- Born: 8 May 1928 Barabanki, United Provinces, British India
- Died: 19 March 2019 (aged 90) Karachi, Sindh, Pakistan
- Education: M.A. (Economics), MBA(Finance), PhD (Economics)
- Alma mater: Young Christian College (Lucknow, India), University of Allahabad, Institute of Business Administration, Karachi, Wharton School of the University of Pennsylvania
- Occupation: Retired
- Employer(s): Government of Pakistan, Institute of Business Administration, Karachi, University of Karachi
- Known for: Excellence in Economics, Finance, Education and Administration
- Notable work: Interest Free Banking
- Television: Pakistan Television Corporation, Radio Pakistan
- Board member of: Monopoly Control Authority of Pakistan (MCAP) languages : Urdu, English, Arabic, Persian, Bengali
- Spouse: Raihana Uzair (1936 - 2014)
- Children: 8
- Family: Roohi Abubaker(Daughter)
- Awards: Sitara-e-Imtiaz

= Mohammad Uzair =

Pakistani economist (1928–2019)

Mohammad Uzair (also written as Muhammad Uzair) (Urdu: محمد عذیر), was a Pakistani economist, senior bureaucrat, and professor emeritus who has held various public offices. He has written articles, and books on economics, finance, business administration, education, religion, and travel.

==Biography==
During his stay at Allahabad University he was a class-fellow of the novelist Ibn-e-Safi and a year senior to Mustafa Zaidi. He started his career as a lecturer in 1951 at Dhaka University. Later he moved to Karachi. He attained his Master of Business Administration (MBA) degree in 1956 and Doctor of Philosophy in economics in 1960 from Wharton School of the University of Pennsylvania, Philadelphia, United States. He remained Dean & Director of Institute of Business Administration, Karachi for some time, then left teaching and joined governmental organizations. He held appointments in many financial institutions of the country. He served as Additional Secretary, Ministry of Finance from 1972 to 1976, he later worked at Muslim Commercial Bank. He last served in NDFC (National Development Financial Corporation).

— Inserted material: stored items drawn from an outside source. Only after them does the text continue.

/-- OWNER: a master that owns the page, or either master on a shared page, may write 0, 1 or 2; 3 is refused with
OUT_OF_RANGE; while LOCK is 1 OWNER changes only by seizure (R89). Readings of the model it rests on: log entry 71. -/
def Obligations.OwnerWritesFollowTheirRules : Prop :=
  (∀ (p : PageRef) (w : RegWrite) (s : State), writeOk s p w = true → (s.hdr p).lock = false →
    ∀ new : Nat, new = fld (w.merged (ownerWord s p)).toNat 0 2 →
    (new < 3 → Answers (.ownerWrite p w) s fun t => ownerOf t p = new) ∧
    (new = 3 → Answers (.ownerWrite p w) s fun t => ownerOf t p = ownerOf s p ∧
      (t.hdr p).lastRefusal = word [(0, 0x03), (8, 0x24), (24, w.master.num)])) ∧
  (∀ (p : PageRef) (w : RegWrite) (s : State), (s.hdr p).lock = true →
    seizes s p w.master (fld (w.merged (ownerWord s p)).toNat 0 2) = false → Answers (.ownerWrite p w) s fun t =>
      ownerOf t p = ownerOf s p)

/-- INT_FORCE is an ordinary write subject to ownership; it sets bits of INT_RAW and has no other effect but the interrupt
they bring (R98). A write that leaves out a byte of it is refused with OUT_OF_RANGE, and one of a master that does not own
the page with NOT_OWNER; neither sets a bit. -/
def Obligations.IntForceSetsCauses : Prop :=
  (∀ (p : PageRef) (w : RegWrite) (s : State), writeOk s p w = true → w.full = true → Answers (.intForce p w) s fun t =>
    (t.hdr p).intRaw = (s.hdr p).intRaw ||| w.value ∧ t = { s with hdrs := t.hdrs, out := t.out } ∧
    ∀ q : PageRef, q.addr ≠ p.addr → t.hdr q = s.hdr q) ∧
  (∀ (p : PageRef) (w : RegWrite) (s : State), writeOk s p w = true → w.full = false → Answers (.intForce p w) s fun t =>
    (t.hdr p).intRaw = (s.hdr p).intRaw ∧ (t.hdr p).lastRefusal = word [(0, 0x03), (8, 0x1C), (24, w.master.num)]) ∧
  (∀ (p : PageRef) (w : RegWrite) (s : State), isReady s = true → p.exists = true → pageAnswers s p = true →
    pageMoving s p = false → ownsPage s p w.master = false → Answers (.intForce p w) s fun t =>
      (t.hdr p).intRaw = (s.hdr p).intRaw ∧ (t.hdr p).lastRefusal = word [(0, 0x01), (8, 0x1C), (24, w.master.num)])

/-- REGISTER_WRITE: a read-only register of an accessible page ignores it; an unmapped offset refuses it with OUT_OF_RANGE in
UNP_ADDR and UNP_INFO; a writable register takes the enabled bytes (here INT_ENABLE of any page, THRESHOLD of the EVENT page,
and every RW register that has no effect of its own) (R75, R76, R82, Table 3.6). A die that does not answer: the hub completes the access as for a page without power and
logs event 0x1014 once (R81, R82, R110). Readings of the model it rests on: log entry 72. -/
def Obligations.RegisterWritesReachTheirPages : Prop :=
  ((∀ (addr : Nat) (w : RegWrite) (s : State) (p : PageRef) (off : Nat), isReady s = true →
    msixAt w.master (addr / 4 * 4) = none → target w.master (addr / 4 * 4) = some (p, off) → p.exists = true → pageAnswers s p = true → off ∈ [0x00, 0x04, 0x0C, 0x18, 0x20, 0x28] → exec (.registerWrite addr w) s = .next s) ∧
  (∀ (addr : Nat) (w : RegWrite) (s : State), isReady s = true → msixAt w.master (addr / 4 * 4) = none →
    target w.master (addr / 4 * 4) = none → Answers (.registerWrite addr w) s fun t =>
    t.arb = { s.arb with unpAddr := w32 (addr / 4 * 4), unpCode := 0x03,
                         unpMaster := (match w.master with | .host => 0 | .side _ => 1 | .vf _ => 2),
                         unpVf := (match w.master with | .vf n => n % 64 | _ => 0), unpCount := satInc s.arb.unpCount 0xFFFF } ∧
    caused t .arbiter 3 = true ∧ t.cells = s.cells ∧ t.mem = s.mem) ∧
  (∀ (addr : Nat) (w : RegWrite) (s : State) (p : PageRef), msixAt w.master (addr / 4 * 4) = none →
    target w.master (addr / 4 * 4) = some (p, 0x14) → writeOk s p w = true → Answers (.registerWrite addr w) s fun t => (t.hdr p).intEnable = w.merged (s.hdr p).intEnable ∧ (t.hdr p).intRaw = (s.hdr p).intRaw ∧
      t.events = s.events ∧ t.cells = s.cells ∧ t.mem = s.mem) ∧
  (∀ (addr : Nat) (w : RegWrite) (s : State) (p : PageRef) (off : Nat) (m : Word), msixAt w.master (addr / 4 * 4) = none →
    target w.master (addr / 4 * 4) = some (p, off) → plainReg p off = some m → writeOk s p w = true →
    Answers (.registerWrite addr w) s fun t => (readReg t p off).1 = w.merged (readReg s p off).1 &&& m ∧
      (t.hdr p).lastRefusal = (s.hdr p).lastRefusal ∧ t.events = s.events ∧ t.cells = s.cells ∧ t.mem.data = s.mem.data ∧
      t.power = s.power ∧ t.ledgers = s.ledgers) ∧
  (∀ (w : RegWrite) (s : State), (∀ n, w.master ≠ .vf n) → writeOk s .event w = true →
    ∀ v : Nat, v = fld (w.merged (w32 s.events.threshold)).toNat 0 3 → v < 5 →
    exec (.registerWrite 0x2048 w) s = .next { s with events := { s.events with threshold := v } })) ∧
  (∀ (p : PageRef) (off : Nat) (s : State), isReady s = true → p.exists = true → p.die ≠ 11 → pageOn s p = true →
    (Answers (.spineTimeout p off .read) s fun t =>
      t.arb.unreachable.contains p.die = true ∧ t.out.getLast? = some (.readData (offReg s p off)) ∧
      (s.arb.unreachable.contains p.die = true → t = { s with out := s.out ++ [.readData (offReg s p off)] }) ∧
      (s.arb.unreachable.contains p.die = false → logOpen s = true →
        newest t 0x1014 [p.die % 2 ^ 32, p.block % 2 ^ 32, p.evInst % 2 ^ 32, off % 2 ^ 32] = true)) ∧
    (∀ w : RegWrite, Answers (.spineTimeout p off (.write w)) s fun t =>
      t.arb.unreachable.contains p.die = true ∧ t.arb.unpAddr = w32 (writtenAddr p off w.master) ∧ t.arb.unpCode = 0x02 ∧
      caused t .arbiter 3 = true ∧ t.cells = s.cells ∧ t.mem = s.mem))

He retired in 1992, re-entered the academic world and remained associated with University of Karachi and many other private educational institution as Dean and Rector. He was the first Dean & Project Director of Karachi University Business School. He appeared many times on Pakistan Broadcasting Corporation and Pakistan Television Corporation. He was a lifetime member of Pakistan Institute of International Affairs. In January 2015, his Autobiography was published with the name of Yaddasht .

He was one of the pioneers of interest-free banking, and wrote the book Interest Free Banking. In 1985, Faridi, Fazlur Rahman, published an article in Journal of King Abdul Aziz University: Islamic Economics, Vol. 2, No. 2, 1985 on this book. He is also the author of "Some thoughts on Economy, finance and management" which was published on 1 January 1974.

On 23 March 2016, he was awarded with the 3rd highest civil award of Pakistan, Sitara-e-Imtiaz, in acknowledgement of his services in the field of education in 2016. . He died on 19 March 2019 in Karachi at the age of 90.